Oggi sono configurabili due distinti tipi di patteggiamento, quello "tradizionale" e quello "allargato".

Il patteggiamento tradizionale permette all'imputato ed al p.m. di accordarsi su di una sanzione sostitutiva o pecuniaria o su di una pena detentiva fino a due anni sola o congiunta a pena pecuniaria.

Nel patteggiamento allargato l'imputato ed il p.m. possono accordarsi su di una sanzione da due anni ed un giorno fino a 5 anni di pena detentiva sola o congiunta a pena pecuniaria.

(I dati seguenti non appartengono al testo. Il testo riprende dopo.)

/-- BSS_STOP (R126). -/
def goBssStop (t : Nat) (who : Master) (req : List Word) (d : Dev) : Dev :=
  d.mbxNow t (fixedSpec 0x201 true 2 [(1, [(63, 9), (7, 6)])]) who req (fun d =>
    let b := fld (wd req 1) 5 0
    let force := nbit (wd req 1).toNat 8
    let sids := d.bssStations b
    judged d [(decide (47 < b), .badParam), (!(d.bssAt b).running, .wrongState), (!force && !sids.isEmpty, .wrongState)] (fun d =>
      let d1 := sids.foldl (fun e sid => e.removeSta t sid) d
      let x := d1.bssAt b
      let d2 := d1.modBss b (fun x => { x with running := false, groupHeld := [], groupQueue := [], nextTemplate := none, bcastTwt := [], deauth := true, enc := [] })
      (.ok, [], (x.groupHeld ++ x.groupQueue).foldl (fun e m => (e.leftMac x.tenant m).finish (m.ring.map (fun g => (g, m.cookie))) { status := 8 }) d2)))

def execBssStop (f : Nat) (req : List Word) (s : State) : Host.Outcome State Fault Refusal :=
  .next (s.act fun t d => goBssStop t (.fn f) req d)

/-! Stations (R127 to R134). -/

/-- The three link addresses of a request's words 3 to 5. -/
def staLinks (req : List Word) : List Nat := [fld (wd req 3) 47 0, fld (wd req 4) 47 0, fld (wd req 5) 47 0]

/-- LINKS (R90): the radios that hold a link. -/
def linkMask (a b c : Nat) : Nat := b2n (a != 0) + 2 * b2n (b != 0) + 4 * b2n (c != 0)

/-- A TID map sets a bit for a radio without a link. -/
def mapBad (links map : Nat) : Bool := (List.range 24).any (fun i => nbit map i && !nbit links (i % 3))

/-- Addresses that a station record uses. -/
def Sta.addrs (s : Sta) : List Nat := [s.addr, s.linkA, s.linkB, s.linkC].filter (· != 0)

/-- SIDs in use or awaiting release (R133). -/
def Dev.sidTaken (d : Dev) (sid : Nat) : Bool := (d.sta sid).used || d.mac.removed.any (fun x => x.1 == sid)

/-- The lowest SID that is neither in use nor awaiting release (R130). -/
def Dev.freeSid (d : Dev) : Option Nat := (List.range 4096).find? (fun sid => !d.sidTaken sid)

/-- Claims of a STA_ADD (R131): the AID and every address within the AID space. -/
def staClaims (space aid : Nat) (addrs : List Nat) : List Nat :=
  (2 * (space * 2048 + aid)) :: addrs.map (fun a => 2 * (space * 2 ^ 48 + a) + 1)

/-- Length and reserved fields of STA_ADD. -/
def staAddSpec : CmdSpec := fixedSpec 0x210 false 8 [(1, [(63, 48)]), (2, [(63, 57), (52, 49), (31, 26), (15, 0)]), (3, [(63, 48)]),
  (4, [(63, 48)]), (5, [(63, 48)]), (6, [(63, 48)]), (7, [(63, 24), (20, 20), (12, 12), (4, 4)])]

/-- STA_ADD (R130, R131). The records that its WRONG_STATE row meets are those that stood before the beat; one made in this beat is the winner of a contest, which the BUSY row judges (DEDUCED, log 137). Whether a station with MPDU_MAX 0 has HT is not in the request, and is a free value (log 115). -/
def goStaAdd (t : Nat) (who : Master) (req : List Word) (d : Dev) : Dev :=
  d.mbxNow t staAddSpec who req (fun d =>
    let w2 := wd req 2
    let addr := fld (wd req 1) 47 0
    let mld := nbit w2.toNat 56
    let emlsr := nbit w2.toNat 55
    let b := fld w2 48 43
    let aid := fld w2 42 32
    let ls := staLinks req
    let links := linkMask (ls.getD 0 0) (ls.getD 1 0) (ls.getD 2 0)
    let ul := fld (wd req 6) 47 24
    let dl := fld (wd req 6) 23 0
    let caps := fld (wd req 7) 23 0
    let x := d.bssAt b
    let space := d.aidSpace b
    let addrs := addr :: ls.filter (· != 0)
    let hasBss (r : Nat) : Bool := x.mld != 31 && d.mac.bss.any (fun e => e.2.running && e.2.mld == x.mld && radioOf e.1 == r)
    let mates := d.mac.sta.filter (fun e => e.2.used && d.aidSpace e.2.bss == space && !d.claimed .sid (2 * (space * 2048 + e.2.aid)))
    let claims := staClaims space aid addrs
    judged d [
      (!who.isF0 && decide (b ≤ 47) && (!x.running || x.tenant != who.tenant), .notPermitted),
      (decide (47 < b) || aid == 0 || decide (2007 < aid) || fld w2 25 24 == 3 || decide (10 < fld w2 23 20) || links == 0 ||
        (mld && x.running && (List.range 3).any (fun r => nbit links r && !hasBss r)) || mapBad links ul || mapBad links dl ||
        (List.range 3).any (fun r => decide (maxBw r < nbits caps (8 * r + 7) (8 * r + 5))) || (emlsr && !mld) ||
        (!mld && (links != 2 ^ radioOf b || ls.getD (radioOf b) 0 != addr)), .badParam),
      (!x.running, .wrongState),
      (mates.any (fun e => e.2.aid == aid) || mates.any (fun e => e.2.addrs.any (fun a => addrs.contains a)), .wrongState),
      (claims.any (fun k => d.claimed .sid k), .busy),
      (d.freeSid.isNone, .noResource)] (fun d =>
        let sid := d.freeSid.getD 0
        let d1 := d.modSta sid (fun _ => {
          used := true, addr := addr, mld := mld, emlsr := emlsr, pmf := nbit w2.toNat 54, retakeOffered := nbit w2.toNat 53, bss := b, aid := aid
          mpduMax := fld w2 25 24, ampduExp := fld w2 23 20, uapsd := fld w2 19 16, linkA := ls.getD 0 0, linkB := ls.getD 1 0, linkC := ls.getD 2 0
          ulMap := ul, dlMap := dl, caps := caps, ht := fld w2 25 24 != 0 || d.free.getLsbD 0 })
        let d2 := d1.modCall sid (fun _ => { valid := true, tenant := x.tenant, bss := b, links := links, trackPref := d.pv 0x1032 0 sid, cfoEst := 0x8000 })
        (.ok, [packW [(sid, 12, 0)]], claims.foldl (fun e k => e.claim .sid k) (if fld w2 25 24 = 0 then d2.drew else d2))))

def execStaAdd (f : Nat) (req : List Word) (s : State) : Host.Outcome State Fault Refusal :=
  .next (s.act fun t d => goStaAdd t (.fn f) req d)

/-- The rows that STA_REMOVE and STA_QUERY judge (R132, R134). -/
def Dev.sidRows (d : Dev) (who : Master) (sid : Nat) : List (Bool × Status) :=
  [(!(d.sta sid).used, .wrongState), (!d.ownsSta who sid, .notPermitted)]

/-- STA_REMOVE (R132). -/
def goStaRemove (t : Nat) (who : Master) (req : List Word) (d : Dev) : Dev :=
  d.mbxNow t (fixedSpec 0x211 false 2 [(1, [(63, 12)])]) who req (fun d =>
    let sid := fld (wd req 1) 11 0
    judged d (d.sidRows who sid) (fun d => (.ok, [], d.removeSta t sid)))

def execStaRemove (f : Nat) (req : List Word) (s : State) : Host.Outcome State Fault Refusal :=
  .next (s.act fun t d => goStaRemove t (.fn f) req d)

/-- PS of a station (R134): 2 outside the service periods of its TWT agreements, 1 dozing, else 0. -/
def Sta.ps (s : Sta) (t : Nat) : Nat :=
  if s.outside t then 2 else if s.doze then 1 else 0

/-- A bit map of the TIDs 0 to 7 that pass a test. -/
def tidMap (f : Nat → Bool) : Nat := sumN ((List.range 8).map (fun i => b2n (f i) * 2 ^ i))

/-- A receive agreement that has not been made. -/
def baReset : Nat → BaRx := fun _ => {}

/-- STA_QUERY (R134). -/
def goStaQuery (t : Nat) (who : Master) (req : List Word) (d : Dev) : Dev :=
  d.mbxNow t (fixedSpec 0x212 false 2 [(1, [(63, 12)])]) who req (fun d =>
    let sid := fld (wd req 1) 11 0
    judged d (d.sidRows who sid) (fun d =>
      let s := d.sta sid
      let c := d.callOf sid
      let w2 := packW [(sid, 12, 0), (s.uapsd, 4, 16), (s.ampduExp, 4, 20), (s.mpduMax, 2, 24), (s.aid, 11, 32), (s.bss, 6, 43),
        (d.staTenant sid, 4, 49), (b2n s.retakeOffered, 1, 53), (b2n s.pmf, 1, 54), (b2n s.emlsr, 1, 55), (b2n s.mld, 1, 56),
        (c.links, 3, 57), (s.ps t, 2, 60), (b2n c.retake, 1, 62)]
      let w7 := packW [(tidMap (fun i => tlook (fun _ => 0) s.baTx i != 0), 8, 0), (tidMap (fun i => (tlook baReset s.baRx i).on), 8, 8), (s.ptk, 14, 16)]
      (.ok, [packW [(s.addr, 48, 0)], w2, packW [(s.linkA, 48, 0)], packW [(s.linkB, 48, 0)], packW [(s.linkC, 48, 0)],
        packW [(s.dlMap, 24, 0), (s.ulMap, 24, 24)], w7], d)))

Vari sono i benefici che si applicano all'imputato che stipuli il patteggiamento tradizionale col p.m.:

a. la parte (di regola l'imputato) può subordinare l'efficacia dell'accordo alla concessione della sospensione condizionale ad opera del giudice.

Il giudice del patteggiamento non può intervenire sul "progetto di sentenza" approntato dalle parti;

b.  la sentenza che applica la pena non comporta la condanna al pagamento delle spese del procedimento penale; viceversa, l'imputato è tenuto al pagamento delle eventuali spese di mantenimento in custodia cautelare e al pagamento delle spese c.d. di giustizia, ad es. di conservazione dei beni sequestrati;

c.  la sentenza che applica la pena non comporta l'irrogazione di pene accessorie di matrice penalistica disciplinate dal 19 c.p.;

d.  la sentenza che applica la pena non comporta l'applicazione di misure di sicurezza; viceversa, consente di applicare la confisca nelle ipotesi nelle quali ai sensi del 240 c.p. è obbligatoria o facoltativa;

e.  il reato è estinto se l'imputato non commette un delitto o una contravvenzione della stessa indole entro il termine di 5 anni in caso di patteggiamento per delitto, o di due anni in caso di patteggiamento per contravvenzione.

Siamo in presenza di un patteggiamento allargato quando la pena detentiva, che è stata concordata, si colloca tra due anni ed un giorno e 5 anni.

Il patteggiamento allargato è escluso in certi casi:

a. sotto un profilo oggettivo, una prima causa di esclusione concerne i delitti consumati o tentati di associazione mafiosa, di sequestro di persona a scopo di estorsione e i delitti commessi avvalendosi delle condizioni dell'associazione mafiosa o per agevolare tale associazione;

b.  sempre sotto un profilo oggettivo, una seconda causa di esclusione riguarda i delitti di associazione finalizzata al traffico illecito di sostanze stupefacenti o psicotrope ed il delitto di associazione per delinquere finalizzata al contrabbando di tabacchi lavorati esteri;

c.  terza causa di esclusione oggettiva è data dai delitti consumati o tentati con finalità di terrorismo;

d.  le cause di esclusione soggettive riguardano determinati tipi di imputati, e cioè coloro che siano stati dichiarati delinquenti abituali, professionali, per tendenza ed i recidivi reiterati.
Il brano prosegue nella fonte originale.